Interestingly, this is not the first time Disney has gone over 60 percent. Some of the Star Wars franchises have gone up to 64 percent of ticket sales and two weeks in the theater’s largest auditorium, according to SlashFilm.
Some of the smaller theaters have decided against carrying the film when it releases before Christmas. Theaters with a limited number of auditoriums, for example, wouldn’t want to be tied in to a four-week deal that doesn’t allow them to play anything else during that time.

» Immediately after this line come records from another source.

-- ==== Sys2Proof/Machine/Memory.lean ====
section
/-! DEFINITION. The bytes of a region as plain data: an ordered list of cells, what an unlisted byte reads as, and the
reads and writes of one byte and of a run of bytes (spec/20_memory.md R53, R58, R59). -/

namespace Sys2Proof.Machine

/-- The value that an unlisted byte of a region has for certain. An unlisted byte of the Address Space is zero: the
reference value of `MEM_INIT` (R8; log entry 5). An unlisted byte of the Stack has no value the model knows (R37). -/
def Region.unlisted : Region → Option Byte
  | .addressSpace => some 0x00#8
  | .stack => none

/-- What byte `k` of a region reads as when nothing has written it: the certain value, or the free `STACK_INIT[k]`. -/
def Region.unwritten (R : Region) (k : Nat) : Byte :=
  match R.unlisted with
  | some b => b
  | none => Config.stackInit k

/-- The number of bytes of a region (R32, R33). -/
def Region.size (p : Params) : Region → Nat
  | .addressSpace => p.memSize
  | .stack => p.stackSize

/-- The data address of byte 0 of a region (R32, R33, R55). -/
def Region.base (p : Params) : Region → Nat
  | .addressSpace => p.memBase.toNat
  | .stack => p.stackBase.toNat

/-- The byte listed at an offset, if one is. -/
def Memory.lookup : Memory → Nat → Option Byte
  | [], _ => none
  | c :: m, k => if c.1 = k then some c.2 else Memory.lookup m k

/-- List a byte at an offset, keeping the offsets strictly rising. -/
def Memory.insert : Memory → Nat → Byte → Memory
  | [], k, b => [(k, b)]
  | c :: m, k, b =>
    if k < c.1 then (k, b) :: c :: m
    else if k = c.1 then (k, b) :: m
    else c :: Memory.insert m k b

/-- Unlist an offset. -/
def Memory.erase : Memory → Nat → Memory
  | [], _ => []
  | c :: m, k => if c.1 = k then Memory.erase m k else c :: Memory.erase m k

/-- Write one byte: a byte equal to what the unlisted byte is for certain is unlisted, any other is listed. -/
def Memory.write (u : Option Byte) (m : Memory) (k : Nat) (b : Byte) : Memory :=
  if u = some b then Memory.erase m k else Memory.insert m k b

/-- The canonical form of a region's cells: offsets strictly rising, each inside the region, and no cell that says what
an unlisted byte says anyway. -/
abbrev Memory.wf (u : Option Byte) (size : Nat) (m : Memory) : Prop :=
  m.Pairwise (fun c d => c.1 < d.1) ∧ ∀ c ∈ m, c.1 < size ∧ u ≠ some c.2

/-- The cells of a region. -/
def State.cells (s : State) : Region → Memory
  | .addressSpace => s.addressSpace
  | .stack => s.stack

/-- Replace the cells of a region. -/
def State.setCells (s : State) (R : Region) (m : Memory) : State :=
  match R with
  | .addressSpace => { s with addressSpace := m }
  | .stack => { s with stack := m }

/-- Byte `k` of a region: `AS[k]` or `STK[k]`. -/
def State.byteAt (s : State) (R : Region) (k : Nat) : Byte :=
  match Memory.lookup (s.cells R) k with
  | some b => b
  | none => R.unwritten k

/-- Set byte `k` of a region. -/
def State.setByte (s : State) (R : Region) (k : Nat) (b : Byte) : State :=
  s.setCells R (Memory.write R.unlisted (s.cells R) k b)

/-- The `n` bytes of a region from offset `k` on, lowest offset first. -/
def State.bytesAt (s : State) (R : Region) (k : Nat) : Nat → List Byte
  | 0 => []
  | n + 1 => s.byteAt R k :: s.bytesAt R (k + 1) n

/-- Write a run of bytes of a region from offset `k` on, the head of the list at the lowest offset. -/
def State.setBytes (s : State) (R : Region) (k : Nat) : List Byte → State
  | [] => s
  | b :: bs => (s.setByte R k b).setBytes R (k + 1) bs

end Sys2Proof.Machine
end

This kind of leverage has never been used by a Hollywood studio, but then, it’s Star Wars after all, and Disney is clearly squeezing every last drop of audience appetite for the franchise. Moreover, Star Wars is not the only strong card in Disney’s hand. With the Marvel Universe and its own string of animated hits, Disney is in a stronger position than anyone else to command such ticket sales splits.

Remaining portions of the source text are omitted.